Пока шла конструкторская работа, General Electric включилась в другую инициативу, возникшую на стыке маркетинга и исследований рынка. В июле 2015 года она запустила на сайте Indiegogo кампанию по сбору средств на разработку машины для льда под названием Opal. Indiegogo – платформа для привлечения общественного финансирования, или краудфандинга; создатели характеризуют ее как «стартовую площадку для креативных и предпринимательских идей любого типа и масштаба»[57]. Люди, которые обеспечивают финансовую поддержку этих идей, не инвесторы: они не получают за свои деньги долю в собственности либо процент от доходов или прибылей. Тем не менее жертвователям очень часто сулят какие-то выгоды. Например, если они субсидируют фильм, их пригласят на предварительный показ, а если они оплатили создаваемый товар, то могут оказаться среди первых получивших его. Собственно говоря, они заранее заказывают то, чего пока еще не существует и что, вероятно, никогда не появится без их содействия.

Сайт Indiegogo изначально предназначался для частных предпринимателей и мелких фирм, не имеющих доступа к финансированию для реализации своих идей, но к середине 2015 года крупные компании стали обращаться к нему, чтобы проверить спрос на потенциальные товары. В случае кампании с машиной для льда General Electric и FirstBuild просили жертвователей внести 399 долларов (позднее взнос увеличился до 499 долларов); целью было собрать 150 тысяч долларов. За несколько часов кампания привлекла вдвое больше средств[58], а через неделю сумма превысила 1,3 миллиона[59]. К моменту закрытия в конце августа 2015 года кампания собрала на Indiegogo более 2,7 миллиона долларов[60], попав в десятку самых популярных. В итоге, прежде чем поступить в широкую продажу, продукт в течение последних трех месяцев 2016 года сначала был отправлен более чем пяти тысячам клиентов, заказавших его заранее[61]. Компанию General Electric не особо интересовали деньги от предварительных заказов – ей очень нужно было изучить рынок.

General Electric обнаружила новый способ подключения к множеству умов, которым не надо платить за работу, а заодно исследовала рынок для нового продукта.

Машина. Платформа. Толпа

Три описанных примера – победа AlphaGo над лучшими игроками мира, успех компаний нового типа вроде Facebook и Airbnb, не обладающих традиционными активами, и использование GE мудрости толпы для помощи в проектировании и выводе на рынок продукта – иллюстрируют три масштабные тенденции, которые в корне меняют мир бизнеса.

Первая тенденция включает быстрорастущие и расширяющиеся возможности машин, что подтверждается неожиданным появлением нового лучшего игрока в мире – AlphaGo.

Вторая тенденция была выявлена в ходе наблюдений Гудвина за недавно возникшими крупными и влиятельными молодыми компаниями, которые мало напоминают прежних лидеров в своих областях и уже побеждают их. Такие выскочки – это платформы, и они – серьезный вызов традиционному бизнесу.

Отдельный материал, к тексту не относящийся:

/-- A device has applied a management command (R288). At the head its final reply goes out when every member has; a failure is that of the
lowest-numbered failing device (R304). -/
def State.mgmtDone (s : State) (gseq dev : Nat) (r : Reply) : State :=
  match s.cmd gseq with
  | none => s
  | some c =>
    let take := if r.status = St.ok then decide (c.reply.status = St.ok) && !r.body.isEmpty
      else decide (c.reply.status = St.ok ∨ dev < c.reply.device)
    let s1 := s.modCmd gseq fun x => { x with doneMask := x.doneMask ||| 2 ^ dev, reply := if take then r else x.reply }
    let all := s1.memberMask
    match s1.cmd gseq with
    | some d => if s1.isHead && d.doneMask &&& all == all then s1.finalReply gseq d.reply else s1
    | none => s1

/-- This device has applied a management command (R288). -/
def State.mgmtOwn (s : State) (gseq : Nat) (r : Reply) : State :=
  let s1 := s.modCmd gseq fun x => { x with ownDone := true, state := 3, reply := if s.isHead then x.reply else r }
  if s1.isHead then s1.mgmtDone gseq s1.devIndex r
  else s1.toHead 0xC [BitVec.ofNat 32 gseq, BitVec.ofNat 32 r.status, 0]

/-- The commands of a class that have started (R291) grow by one. -/
def State.countStart (s : State) (cls : Nat) : State :=
  s.modSvc fun v => { v with started := v.started.mapIdx fun i x => if i = cls then x + 1 else x }

/-- An EXEC or SCORE that waits here ends because it has failed on another device, where it had started: it counts here too, so that the
context IDs of the devices agree (R207, R291). -/
def State.countElsewhere (s : State) (gseq : Nat) : State :=
  match s.cmd gseq with
  | some c => if c.run && c.state == 0 && c.prompt.isNone then s.countStart c.cls else s
  | none => s

/-- The image that a run command names (R296, R315, R329). -/
def CmdRec.image (c : CmdRec) : Nat := beAt c.payload 4 4

/-- Images to be unloaded go once every earlier run command that names them, and a commit in progress, has finished here (R305). -/
def State.unloadGo (s : State) : State :=
  (s.svc.cmds.filter fun c => c.opcode == 0x24 && !c.ownDone).foldl (init := s) fun s c =>
    let id := beAt c.payload 0 4
    let waits := s.svc.cmds.any fun d => !d.ownDone && serialOlder 32 d.gseq c.gseq &&
      ((d.run && d.image == id) || (d.opcode == 0x22 && beAt d.payload 0 4 == id))
    if waits then s
    else (s.modSvc fun v => { v with images := v.images.filter (·.id != id) }).mgmtOwn c.gseq (Reply.plain St.ok)

/-- Host output ranges that a failed command has written become poison (R380). -/
def State.poisonOutputs (s : State) (x : Ctx) : State :=
  match s.image x.image with
  | none => s
  | some g => x.wrote.foldl (fun s r => if s.regionKind g r.1 = some 4 then s.poisonRange r.1 (r.2 / 4) else s) s

/-- R380: the command of slot k fails. -/
def State.failCtx (s : State) (k : Nat) (r : Reply) : State :=
  match s.ctx k with
  | none => s
  | some x =>
    let cmds := s.ctxCmds x
    let s1 := (s.resetCtx k).count48 .err 0x70 1
    let s2 := s1.poisonOutputs x
    let s3 := cmds.foldl (fun s c => (s.dropEgress c.gseq).ownFinish c.gseq r false) s2
    s3.endCtx k

/-- `RSEQ` of the record of class `cls` that names the damaged word at `cause`, once no queue holds one that is not stored yet. -/
def State.causeSeq (s : State) (cls : Nat) (cause : Option Nat) : Option Nat :=
  cause.bind fun a =>
    if s.err.queues.toList.any fun q => q.entries.any fun r => r.cls == cls && r.addr == s.globalAddr a then none
    else (((s.err.log.map (·.recd)).filter fun r => r.cls == cls && r.addr == s.globalAddr a).map (·.rseq)).max?

/-- A failure whose status is `CANCELLED` names the causing record and its class (R380). Where that record is not stored here yet, its number
is a free value. -/
def State.cancelReply (s : State) (cls : Nat) (cause : Option Nat) : Reply × State :=
  match s.causeSeq cls cause with
  | some n => (⟨St.cancelled, s.devIndex, n + put cls 48 8, []⟩, s)
  | none => (⟨St.cancelled, s.devIndex, s.nextFree % 2 ^ 48 + put cls 48 8, []⟩, s.drawFree)

/-! ### Quiescing (R381) -/

/-- R381: every context is reset and the device starts no tile. -/
def State.quiesce (s : State) : State :=
  let (r, s0) := s.cancelReply St.clsUe none
  let s1 := (List.range 4).foldl (fun s k => s.failCtx k r) s0
  let s2 := ((s1.ror .err 4 2).rput .aon 4 6 1 0).stateNotice St.quiesced
  { s2 with grp := { s2.grp with quiesced := true }, brd := { s2.brd with quiesceSeq := s2.err.nextSeq } }

/-! ### Recovery -/

/-- The order of R378. -/
def Act.weight : Act → Nat
  | .none => 0 | .retry => 1 | .refetch _ => 1 | .twin _ => 1 | .step => 2 | .restart => 3 | .fail _ => 4 | .failUe => 4 | .failImage _ => 4

/-- The heavier of two actions. -/
def Act.max (a b : Act) : Act := if a.weight < b.weight then b else a

/-- A stored fetched page that holds an address (R170, R373). -/
def State.fetchedAt (s : State) (a : Nat) : Option Nat :=
  (s.svc.fetches.find? fun f => f.ready && decide (f.frame ≤ a ∧ a < f.frame + frameBytes)).map (·.page)

/-- The action of R373 for damage at an address, met on behalf of a context. -/
def State.classify (s : State) (x : Ctx) (addr : Nat) : Act :=
  let a := addr % 2 ^ 48
  match regionOf a with
  | .opBuf _ => .retry
  | .accum _ => .retry
  | .redWin => .retry
  | _ =>
    match s.fetchedAt a with
    | some p => .refetch p
    | none =>
      if x.wrote.any fun r => decide (r.1 ≤ a ∧ a < r.1 + r.2) then .restart
      else
        match s.image x.image with
        | none => .failUe
        | some g =>
          if g.base ≤ a ∧ a < g.base + g.partBytes then
            if 16 < s.grp.size ∧ bitOf (s.rforce .err 8).toNat 2 then .twin a else .failImage g.id
          else .failUe

/-- The action of R374 for a failure status of a tile. -/
def State.classifyStatus (s : State) (st : Nat) : Act :=
  if st = St.streamTimeout ∨ st = St.unitFenced ∨ st = St.waitTimeout then .retry
  else if st = St.collectiveAbort then
    (if s.grp.joins.any (·.left.isSome) then .fail st else .step)
  else if st = St.routeDiverged then .restart
  else if st = St.debugForced ∨ st = St.barrierBroken ∨ st = St.streamIndexPoisoned then .none
  else .fail st

/-- The tiles of an M group that this device has not committed (R376). -/
def ProgRun.uncommitted (r : ProgRun) (mg : Nat) : List Nat :=
  (List.range r.live.length).filter fun i => (r.live[i]?).any (·.mg == mg) && !r.committed.contains i

/-- A tile goes back to its counter's reclaim list (R108, R375). -/
def State.reclaimTile (s : State) (k tile : Nat) : State :=
  let d := s.dsp k
  s.setDsp k { d with reclaim := if d.reclaim.contains tile then d.reclaim else d.reclaim ++ [tile]
                      outstanding := d.outstanding.filter (·.2.2 != tile) }

/-- The unit drops its tile, with the watches, passes and conversions that work for it; its open chain operations go too. -/
def State.dropTile (s : State) (c u : Nat) : State :=
  s.modCore c fun x =>
    { (x.setUnit u { x.unit u with cur := none }) with
        flights := x.flights.filter (·.tile != u), convs := x.convs.filter (·.tile != u)
        threads := x.threads.map fun t => match t.watch with
          | some w => if w.unit = u ∧ w.kind ≠ 8 then { t with watch := none } else t
          | none => t
        bars := x.bars.map fun b => { b with waiters := b.waiters.filter fun t =>
          match (x.thread t).watch with
          | some w => w.unit != u
          | none => true }
        vec := { x.vec with queue := x.vec.queue.filter (·.unit != u)
                            run := x.vec.run.bind fun r => if r.op.unit = u then none else some r } }

/-- What an M group's operations hold in the routers is given up: slots, waiting segments and requests (R269, R376). -/
def State.dropOps (s : State) (k mg : Nat) : State :=
  let mine := fun (t : Nat) => field t 0 2 == k && field t 3 6 == mg % 64
  { s with links := { s.links with
      slots := s.links.slots.filter fun e => !mine e.2.tag
      sends := s.links.sends.filter fun e => !mine e.tag
      grants := s.links.grants.filter fun e => !mine e.tag } }

/-- R376 on this device: an M group of the running program is re-executed under the next re-execution count. Tiles not committed are
reclaimed, tiles running stop without commit, and the group's operations start anew. -/
def State.redoStep (s : State) (k prog mg count : Nat) : State :=
  match s.ctx k with
  | none => s
  | some x =>
    match x.run with
    | none => s
    | some r =>
      if r.index ≠ prog then s
      else
        let todo := r.uncommitted mg
        let s1 := (s.slotCores k).foldl (init := s) fun s c =>
          (List.range 8).foldl (init := s) fun s u =>
            match ((s.core c).unit u).cur with
            | some t => if todo.contains t.num then s.dropTile c u else s
            | none => s
        let started := (s1.dsp k).outstanding.map (·.2.2)
        let s2 := (todo.filter started.contains).foldl (fun s t => s.reclaimTile k t) s1
        let s3 := s2.modCtx k fun y => { y with
          reexec := count, recovery := some 2, recTiles := todo
          run := y.run.map fun q => { q with
            gathers := q.gathers.filter (·.mg != mg), stopDispense := false
            scatters := q.scatters.map fun g => if g.mg = mg then { g with written := [], done := false } else g
            again := if (q.gather mg).any (·.launched) || q.scatters.any (·.mg == mg) then q.again ++ [mg] else q.again } }
        (s3.dropOps k mg).count48 .err 0x68 1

Третья тенденция, представленная нетрадиционным процессом разработки машины для льда Opal, – проявление толпы. Этим словом принято называть тот поразительный объем знаний, опыта и энтузиазма, что распределен по всему миру и доступен онлайн.

Потрясения и изменения в экономике, от взлета миллиардных стартапов Кремниевой долины до заката или реорганизации тяжеловесов из списка Fortune 500, могут выглядеть хаотичными и ничем не обусловленными. Однако явления, о которых мы говорим в книге – машины, платформы и толпа, – основаны на принципах экономики и других научных дисциплин. Применять эти принципы не всегда просто, однако в определенном смысле хаос становится путем к порядку, а сложность оборачивается простотой. Наша цель в книге – показать правильную точку зрения.

ПРЕДСТОЯЩАЯ РАБОТА: ТРИ ИЗМЕНЕНИЯ БАЛАНСА

Во всех компаниях и областях промышленности машине, платформе и толпе соответствуют противостоящие им и одновременно дополняющие их вещи. В случае машинного интеллекта это человеческий разум. Бухгалтеры с их ведомостями, инженеры с программным обеспечением для проектирования и рабочие у конвейера, похожие на роботов, – все это примеры совместной работы разума и машины.

Платформам соответствуют продукты – другими словами, товары и услуги. Поездка по городу – это продукт (услуга), в то время как Uber – платформа, которую люди используют для доступа к нему. То же самое верно для аренды жилья и Airbnb или для новостей и Facebook.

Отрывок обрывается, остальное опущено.